Supplied entries:

-- ==== Sys2Proof/Syntax.lean ====
section
/-! DEFINITION. Syntax.lean: Instr, one constructor per row of spec/opcode_table.json, in the table's order: the Adlor
instructions (03 Table 3-7), the stitch operations (12 Table 12-4) and the events of the part
(95_what_each_step_holds.md: each row is one whole, indivisible step). An event's arguments name the unit it happens to
and what comes from outside. -/

namespace Sys2Proof

inductive Instr
  -- control (opcodes 0x00 to 0x0B)
  | nop (g : Guard)
  | bra (g : Guard) (off : BitVec 29)
  | brd (g : Guard) (toff joff : BitVec 22)
  | join (g : Guard)
  | call (g : Guard) (off : BitVec 29)
  | callReg (g : Guard) (sl : SReg)
  | ret (g : Guard) (sl : SReg)
  | exit (g : Guard)
  | exitNext (g : Guard) (sl : SReg)
  | yield (g : Guard) (b : BReg) (off : BitVec 29)
  | trap (code : BitVec 16)
  | bkpt (g : Guard)
  | stka (n : BitVec 32)
  | launch (d a : SReg)
  -- scalar (0x10 to 0x1B)
  | smov (d a : SReg)
  | smovi (d : SReg) (imm : BitVec 32)
  | smoviU (d : SReg) (imm : BitVec 32)
  | smoviHi (d : SReg) (imm : BitVec 32)
  | sadd (ty : SType) (sat : Bool) (d a b : SReg)
  | ssub (ty : SType) (sat : Bool) (d a b : SReg)
  | saddi (d : SReg) (imm : BitVec 32)
  | saddiHi (d : SReg) (imm : BitVec 32)
  | saddiReg (d a : SReg) (imm : BitVec 22)
  | smul (ty : SType) (sat : Bool) (d a b : SReg)
  | smulh (ty : SType) (d a b : SReg)
  | sdiv (la : Fin 16) (ty : SType) (sat : Bool) (d a b : SReg)
  | srem (la : Fin 16) (ty : SType) (d a b : SReg)
  | sand (ty : SType) (d a b : SReg)
  | sor (ty : SType) (d a b : SReg)
  | sxor (ty : SType) (d a b : SReg)
  | sshl (ty : SType) (sat : Bool) (d a b : SReg)
  | sshr (ty : SType) (d a b : SReg)
  | ssar (ty : SType) (d a b : SReg)
  | smin (ty : SType) (d a b : SReg)
  | smax (ty : SType) (d a b : SReg)
  | scmp (ty : SType) (c : ICond) (d : PReg) (a b : SReg)
  | ssel (p : PReg) (d a b : SReg)
  | spopc (ty : SType) (d a : SReg)
  | sclz (ty : SType) (d a : SReg)
  -- vector integer (0x20 to 0x2D)
  | iadd (g : Guard) (ty : IType) (sat : Bool) (d : VReg) (a b : VSrc)
  | isub (g : Guard) (ty : IType) (sat : Bool) (d : VReg) (a b : VSrc)
  | iaddi (g : Guard) (ty : SType) (sat : Bool) (d a : VReg) (imm : BitVec 24)
  | imul (g : Guard) (ty : IType) (sat : Bool) (d : VReg) (a b : VSrc)
  | imulh (g : Guard) (ty : IType) (d : VReg) (a b : VSrc)
  | imad (g : Guard) (ty : IType) (sat : Bool) (d : VReg) (a b c : VSrc)
  | imin (g : Guard) (ty : IType) (d : VReg) (a b : VSrc)
  | imax (g : Guard) (ty : IType) (d : VReg) (a b : VSrc)
  | iclamp (g : Guard) (ty : IType) (d : VReg) (a b c : VSrc)
  | iabs (g : Guard) (ty : IType) (sat : Bool) (d : VReg) (a : VSrc)
  | ineg (g : Guard) (ty : IType) (sat : Bool) (d : VReg) (a : VSrc)
  | iand (g : Guard) (ty : IType) (d : VReg) (a b : VSrc)
  | ior (g : Guard) (ty : IType) (d : VReg) (a b : VSrc)
  | ixor (g : Guard) (ty : IType) (d : VReg) (a b : VSrc)
  | iandn (g : Guard) (ty : IType) (d : VReg) (a b : VSrc)
  | ishl (g : Guard) (ty : IType) (sat : Bool) (d : VReg) (a b : VSrc)
  | ishr (g : Guard) (ty : IType) (d : VReg) (a b : VSrc)
  | isar (g : Guard) (ty : IType) (d : VReg) (a b : VSrc)
  | icmp (g : Guard) (ty : SType) (c : ICond) (d : PReg) (a b : VSrc)
  | isel (g : Guard) (ty : SType) (p : PReg) (d : VReg) (a b : VSrc)
  | ipopc (g : Guard) (ty : IType) (d : VReg) (a : VSrc)
  | iclz (g : Guard) (ty : IType) (d : VReg) (a : VSrc)
  | ibfx (g : Guard) (ty : SType) (d : VReg) (a c : VSrc)
  | ibfi (g : Guard) (ty : SType) (d : VReg) (a b c : VSrc)
  | idiv (g : Guard) (la : Fin 16) (ty : SType) (sat : Bool) (d : VReg) (a b : VSrc)
  | irem (g : Guard) (la : Fin 16) (ty : SType) (d : VReg) (a b : VSrc)
  -- floating point (0x40 to 0x4C)
  | fadd (g : Guard) (ty : FType) (rm : Rnd) (d : VReg) (a b : VSrc)
  | fsub (g : Guard) (ty : FType) (rm : Rnd) (d : VReg) (a b : VSrc)
  | fmul (g : Guard) (ty : FType) (rm : Rnd) (d : VReg) (a b : VSrc)
  | ffma (g : Guard) (ty : FType) (rm : Rnd) (np : Bool) (d : VReg) (a b c : VSrc)
  | fmin (g : Guard) (ty : FType) (d : VReg) (a b : VSrc)
  | fmax (g : Guard) (ty : FType) (d : VReg) (a b : VSrc)
  | fcmp (g : Guard) (ty : FType) (c : FCond) (d : PReg) (a b : VSrc)
  | fabs (g : Guard) (ty : FType) (d : VReg) (a : VSrc)
  | fneg (g : Guard) (ty : FType) (d : VReg) (a : VSrc)
  | frcp (g : Guard) (la : Fin 16) (ty : FType) (rm : Rnd) (d : VReg) (a : VSrc)
  | frsq (g : Guard) (la : Fin 16) (ty : FType) (rm : Rnd) (d : VReg) (a : VSrc)
  | fsqrt (g : Guard) (la : Fin 16) (ty : FType) (rm : Rnd) (d : VReg) (a : VSrc)
  | fdiv (g : Guard) (la : Fin 16) (ty : FType) (rm : Rnd) (d : VReg) (a b : VSrc)
  | fex2 (g : Guard) (la : Fin 16) (ty : FType) (rm : Rnd) (d : VReg) (a : VSrc)
  | flg2 (g : Guard) (la : Fin 16) (ty : FType) (rm : Rnd) (d : VReg) (a : VSrc)
  | fsin (g : Guard) (la : Fin 16) (ty : FType) (rm : Rnd) (d : VReg) (a : VSrc)
  | fcos (g : Guard) (la : Fin 16) (ty : FType) (rm : Rnd) (d : VReg) (a : VSrc)
  | fclass (g : Guard) (ty : FType) (d : VReg) (a : VSrc)
  | fldex (g : Guard) (ty : FType) (rm : Rnd) (d : VReg) (a b : VSrc)
  -- conversion (0x50 to 0x54)
  | cvt (g : Guard) (dst src : CType) (rm : CvtRnd) (d a : VReg)
  | cvti (g : Guard) (ty : SType) (tof : Bool) (d a : VReg) (n : BitVec 24)
  | bscal (g : Guard) (dbl : Bool) (rm : Rnd) (inv : Bool) (n : Fin 4) (d : VReg) (a b : VSrc)
  | pack (g : Guard) (d : VReg) (a b : VSrc) (c : Option VSrc)
  | unpack (g : Guard) (byte sx : Bool) (e : Fin 4) (d : VReg) (a : VSrc)
  | lxdec (g : Guard) (sc : Option (VSrc × Fin 4)) (bf : Bool) (d : VReg) (a : VSrc)
  -- moves, lanes and predicates (0x60 to 0x69)
  | vmov (g : Guard) (dbl : Bool) (d : VReg) (a : VSrc)
  | vmovi (g : Guard) (k : MoviKind) (d : VReg) (imm : BitVec 24)
  | s2v (g : Guard) (m : S2VMode) (d : VReg) (a : SLow)
  | v2s (g : Guard) (m : V2SMode) (d : SLow) (a : VReg)
  | shfl (g : Guard) (m : ShflMode) (d a : VReg) (b : VSrc)
  | vote (g : Guard) (dst : VoteDst) (inv : Bool) (p : PReg)
  | redux (g : Guard) (la : Fin 16) (ty : RType) (rm : Rnd) (op : ROp) (d : SLow) (a : VReg)
  | pfx (g : Guard) (la : Fin 16) (ty : RType) (rm : Rnd) (op : ROp) (d a : VReg)
  | pand (g : Guard) (na nb : Bool) (d a b : PReg)
  | por (g : Guard) (na nb : Bool) (d a b : PReg)
  | pxor (g : Guard) (na nb : Bool) (d a b : PReg)
  | packp (g : Guard) (hi : Bool) (d : VReg)
  | unpackp (g : Guard) (hi : Bool) (a : VReg)
  -- memory (0x70 to 0x77)
  | ld (g : Guard) (la : Fin 16) (w : Width) (sx : Bool) (sp : Space) (acq : Bool) (sc : Scope) (d av : VReg) (as : SLow) (nud : BitVec 8)
  | st (g : Guard) (w : Width) (sp : Space) (rel : Bool) (sc : Scope) (d av : VReg) (as : SLow) (nud : BitVec 8)
  | sld (la : Fin 16) (w : Width) (sx : Bool) (sp : Space) (acq : Bool) (sc : Scope) (d as : SReg) (nud : BitVec 8) (off : Fin 128)
  | sst (w : Width) (sp : Space) (rel : Bool) (sc : Scope) (d as : SReg) (nud : BitVec 8) (off : Fin 128)
  | cpy (g : Guard) (la : Fin 16) (w : Width) (bsp : Buf) (bar : Option BReg) (bv gv : VReg) (gs : SLow) (nud : BitVec 8)
  | cpyToGlobal (g : Guard) (la : Fin 16) (w : Width) (bsp : Buf) (bar : Option BReg) (bv gv : VReg) (gs : SLow) (nud : BitVec 8)
  | pfch (g : Guard) (la : Fin 16) (w : Width) (sc : Scope) (av : VReg) (as : SLow) (nud : BitVec 8)
  | fence (sc : Scope) (ld st eng : Bool)
  | resize (d a : SReg)
  -- stitch control (0x80 to 0x82)
  | stch (g : Guard) (la : Fin 16) (slot : Fin 256) (sc : Scope) (rv ov av : VReg) (as : SLow)
  | stdef (d a b : SReg)
  | strel (a : SReg)
  -- barriers and rings (0x83 to 0x8C)
  | barinit (b : BReg) (a : SReg)
  | bararr (b : BReg)
  | bararrToken (b : BReg) (d : SReg)
  | barwait (b : BReg)
  | barwaitPhase (b : BReg) (a : SReg)
  | barsync (b : BReg)
  | barkill (b : BReg)
  | barq (b : BReg) (d : SReg)
  | barqCnt (b : BReg) (d : SReg)
  | rnga (j : Fin 8) (a : SReg)
  | rput (j : Fin 8) (a : SReg)
  | rputW (j : Fin 8) (a : SReg)
  | rget (j : Fin 8) (d : SReg)
  | rgetW (j : Fin 8) (d : SReg)
  | rfree (j : Fin 8)
  -- matrix (0x90 to 0x93)
  | mgang (a : SReg)
  | mma (la : Fin 16) (f : MFmt) (sc : Option (VReg × Fin 4)) (zc : Bool) (c bv : VReg) (ds : SReg)
  | mdrain (la : Fin 16) (add toD : Bool) (ct : DrainCt) (sc : Scope) (c : VReg) (ds : SReg) (nud : BitVec 8)
  | mldb (la : Fin 16) (f : MFmt) (fromA : Bool) (bv : VReg) (ds : SReg) (nud : BitVec 8)
  -- special registers, geometry, random numbers (0xA0 to 0xA4)
  | rdsr (sreg : Fin 256) (d : SReg)
  | wrsr (sreg : Fin 256) (a : SReg)
  | coord (g : Guard) (ax : Axis) (d : VReg)
  | piece (f : PField) (d : SReg)
  | rand (g : Guard) (d : VReg)
  -- stitch operations (12 Table 12-4)
  | wmov (m : Fin 8) (d : Fin 16) (a : Fin 32) (i : BitVec 10)
  | wadd (m : Fin 8) (d : Fin 16) (a b : Fin 32) (i : BitVec 10)
  | wsub (m : Fin 8) (d : Fin 16) (a b : Fin 32) (i : BitVec 10)
  | wmin (m : Fin 8) (d : Fin 16) (a b : Fin 32) (i : BitVec 10)
  | wminU (m : Fin 8) (d : Fin 16) (a b : Fin 32) (i : BitVec 10)
  | wmax (m : Fin 8) (d : Fin 16) (a b : Fin 32) (i : BitVec 10)
  | wmaxU (m : Fin 8) (d : Fin 16) (a b : Fin 32) (i : BitVec 10)
  | wand (m : Fin 8) (d : Fin 16) (a b : Fin 32) (i : BitVec 10)
  | wor (m : Fin 8) (d : Fin 16) (a b : Fin 32) (i : BitVec 10)
  | wxor (m : Fin 8) (d : Fin 16) (a b : Fin 32) (i : BitVec 10)
  | wshl (m : Fin 8) (d : Fin 16) (a b : Fin 32) (i : BitVec 10)
  | wshr (m : Fin 8) (d : Fin 16) (a b : Fin 32) (i : BitVec 10)
  | fwadd (m : Fin 8) (d : Fin 16) (a b : Fin 32) (i : BitVec 10)
  | fwmin (m : Fin 8) (d : Fin 16) (a b : Fin 32) (i : BitVec 10)
  | fwmax (m : Fin 8) (d : Fin 16) (a b : Fin 32) (i : BitVec 10)
  | wcmpEq (m : Fin 8) (d : Fin 16) (a b : Fin 32) (i : BitVec 10)
  | wcmpNe (m : Fin 8) (d : Fin 16) (a b : Fin 32) (i : BitVec 10)
  | wcmpLt (m : Fin 8) (d : Fin 16) (a b : Fin 32) (i : BitVec 10)
  | wcmpLtu (m : Fin 8) (d : Fin 16) (a b : Fin 32) (i : BitVec 10)
  | wcmpLe (m : Fin 8) (d : Fin 16) (a b : Fin 32) (i : BitVec 10)
  | wcmpLeu (m : Fin 8) (d : Fin 16) (a b : Fin 32) (i : BitVec 10)
  | wsel (k : Fin 8) (d : Fin 16) (a b : Fin 32) (i : BitVec 10)
  | wset (d : Fin 16) (a b : Fin 32) (i : BitVec 10)
  | commit (n : Fin 16) (a : Fin 32) (i : BitVec 10)
  | abort (n : Fin 16) (a : Fin 32) (i : BitVec 10)
  -- events of a core: (core, slot, gid) name a group, seq one of its pending operations
  | clauseHeaderIssue
  | issueSelect (core : Nat) (turn : Turn)
  | loadComplete (core slot gid seq : Nat) (lanes : W32)
  | storePerformed (core slot gid seq : Nat) (lanes : W32)
  | arithComplete (core slot gid seq : Nat)
  | copyComplete (core slot gid seq : Nat)
  | bararrArrival (core slot gid seq : Nat)
  | barsyncArrival (core slot gid : Nat)
  | ringReevaluate (core slot gid : Nat)
  | rputPlacement (core slot gid : Nat)
  | mmaRendezvous (core slot gid : Nat)
  | matrixComplete (core slot gid seq : Nat)
  | mdrainComplete (core slot gid seq : Nat)
  | mdrainLineInvocation (core slot gid seq line : Nat)
  | stitchInvocation (core slot gid seq lane : Nat)
  | stchComplete (core slot gid seq : Nat)
  -- caches, faults, migration, compaction, parking
  | lineFill
  | cinchUpdate (unit ctx : Nat)
  | faultResolve (core slot gid : Nat)
  | faultRingOverflowClear (cell : Nat)
  | launchEnd (launch : Nat)
  | pageMigrationBegin (ctx va : Nat)
  | pageMigrationCopy (ctx va frame : Nat)
  | pageMigrationEnd (ctx va frame : Nat)
  | compactorMove (core slot : Nat) (buf : Buf) (pos : Nat)
  | forwardingRemove (core idx : Nat)
  | teamPark (core slot : Nat)
  | teamUnpark (core slot : Nat)
  -- the Skiver and the front end
  | chooseBand (launch : Nat)
  | pieceDispatch (launch : Nat)
  | pieceCommit (launch : Nat)
  | commitOverflow (core slot gid : Nat)
  | childLaunchStart (launch : Nat)
  | completionSignal (launch : Nat)
  | spacePacket (slot : Nat)
  | harnessPacket (slot : Nat)
  | waitPacket (slot : Nat)
  | waitReevaluate (slot : Nat)
  | waitRereadTimer (slot : Nat)
  | signalPacket (slot : Nat)
  | cutloadPacket (slot : Nat)
  | stdefPacket (slot : Nat)
  | padPacket (slot : Nat)
  | kick (v : W64)
  | doorbellService (queue : Nat)
  | queueMap (queue : Nat)
  | priorityAgeing (queue : Nat)
  | queueSramError (queue : Nat)
  | deplost (queue : Nat)
  | firmwareLiveUpdate (version : Nat)
  -- pre-emption
  | preemption (cell : Nat)
  | haltReported (cell : Nat)
  | contextSave (cell : Nat)
  | contextRestore (image cell : Nat) (places : List (Nat × Nat))
  | shadowImageMove (image : Nat) (toOverflow : Bool)
  -- host commands: a write of CMD, with CMDARG as it stands
  | create
  | end_
  | clock
  | clockModeChange
  | freeze
  | negotiate
  | ctxnew
  | ctxend
  | ctxinv
  | resume
  | destroy
  | readout
  | registerWrite (off : Nat) (v : W64)
  | bar2Access (write : Bool) (off bytes : Nat) (v : W64)
  -- links, liveness, management, power, boot
  | linkRequest (write stitch : Bool) (ctxSlot pa bytes : Nat) (req : PeerReq)
  | peerTimeout (dev core slot gid : Nat)
  | heartbeat
  | heartbeatSilence (dev : Nat)
  | resetRequest (from_ : Nat) (sig : List Byte)
  | freezeRequest (key : Nat) (from_ : Nat) (sig : List Byte)
  | thermalTrip
  | powerLimit (arith slice : Nat)
  | clockChange (dom : ClkDom) (die mhz : Nat)
  | boot (rec_ : List Byte)
  | nonInstructionWord (w : W64)
  | coreStorageError (core slot gid : Nat)
  | linkPortTraining (port version lowest : Nat)
  | linkLevelRetry (port : Nat)
  deriving DecidableEq, Repr

end Sys2Proof
end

Your objective:
Among the lines above, which ones hold the string "Width"? Show them.

Task response:
  | ld (g : Guard) (la : Fin 16) (w : Width) (sx : Bool) (sp : Space) (acq : Bool) (sc : Scope) (d av : VReg) (as : SLow) (nud : BitVec 8)
  | st (g : Guard) (w : Width) (sp : Space) (rel : Bool) (sc : Scope) (d av : VReg) (as : SLow) (nud : BitVec 8)
  | sld (la : Fin 16) (w : Width) (sx : Bool) (sp : Space) (acq : Bool) (sc : Scope) (d as : SReg) (nud : BitVec 8) (off : Fin 128)
  | sst (w : Width) (sp : Space) (rel : Bool) (sc : Scope) (d as : SReg) (nud : BitVec 8) (off : Fin 128)
  | cpy (g : Guard) (la : Fin 16) (w : Width) (bsp : Buf) (bar : Option BReg) (bv gv : VReg) (gs : SLow) (nud : BitVec 8)
  | cpyToGlobal (g : Guard) (la : Fin 16) (w : Width) (bsp : Buf) (bar : Option BReg) (bv gv : VReg) (gs : SLow) (nud : BitVec 8)
  | pfch (g : Guard) (la : Fin 16) (w : Width) (sc : Scope) (av : VReg) (as : SLow) (nud : BitVec 8)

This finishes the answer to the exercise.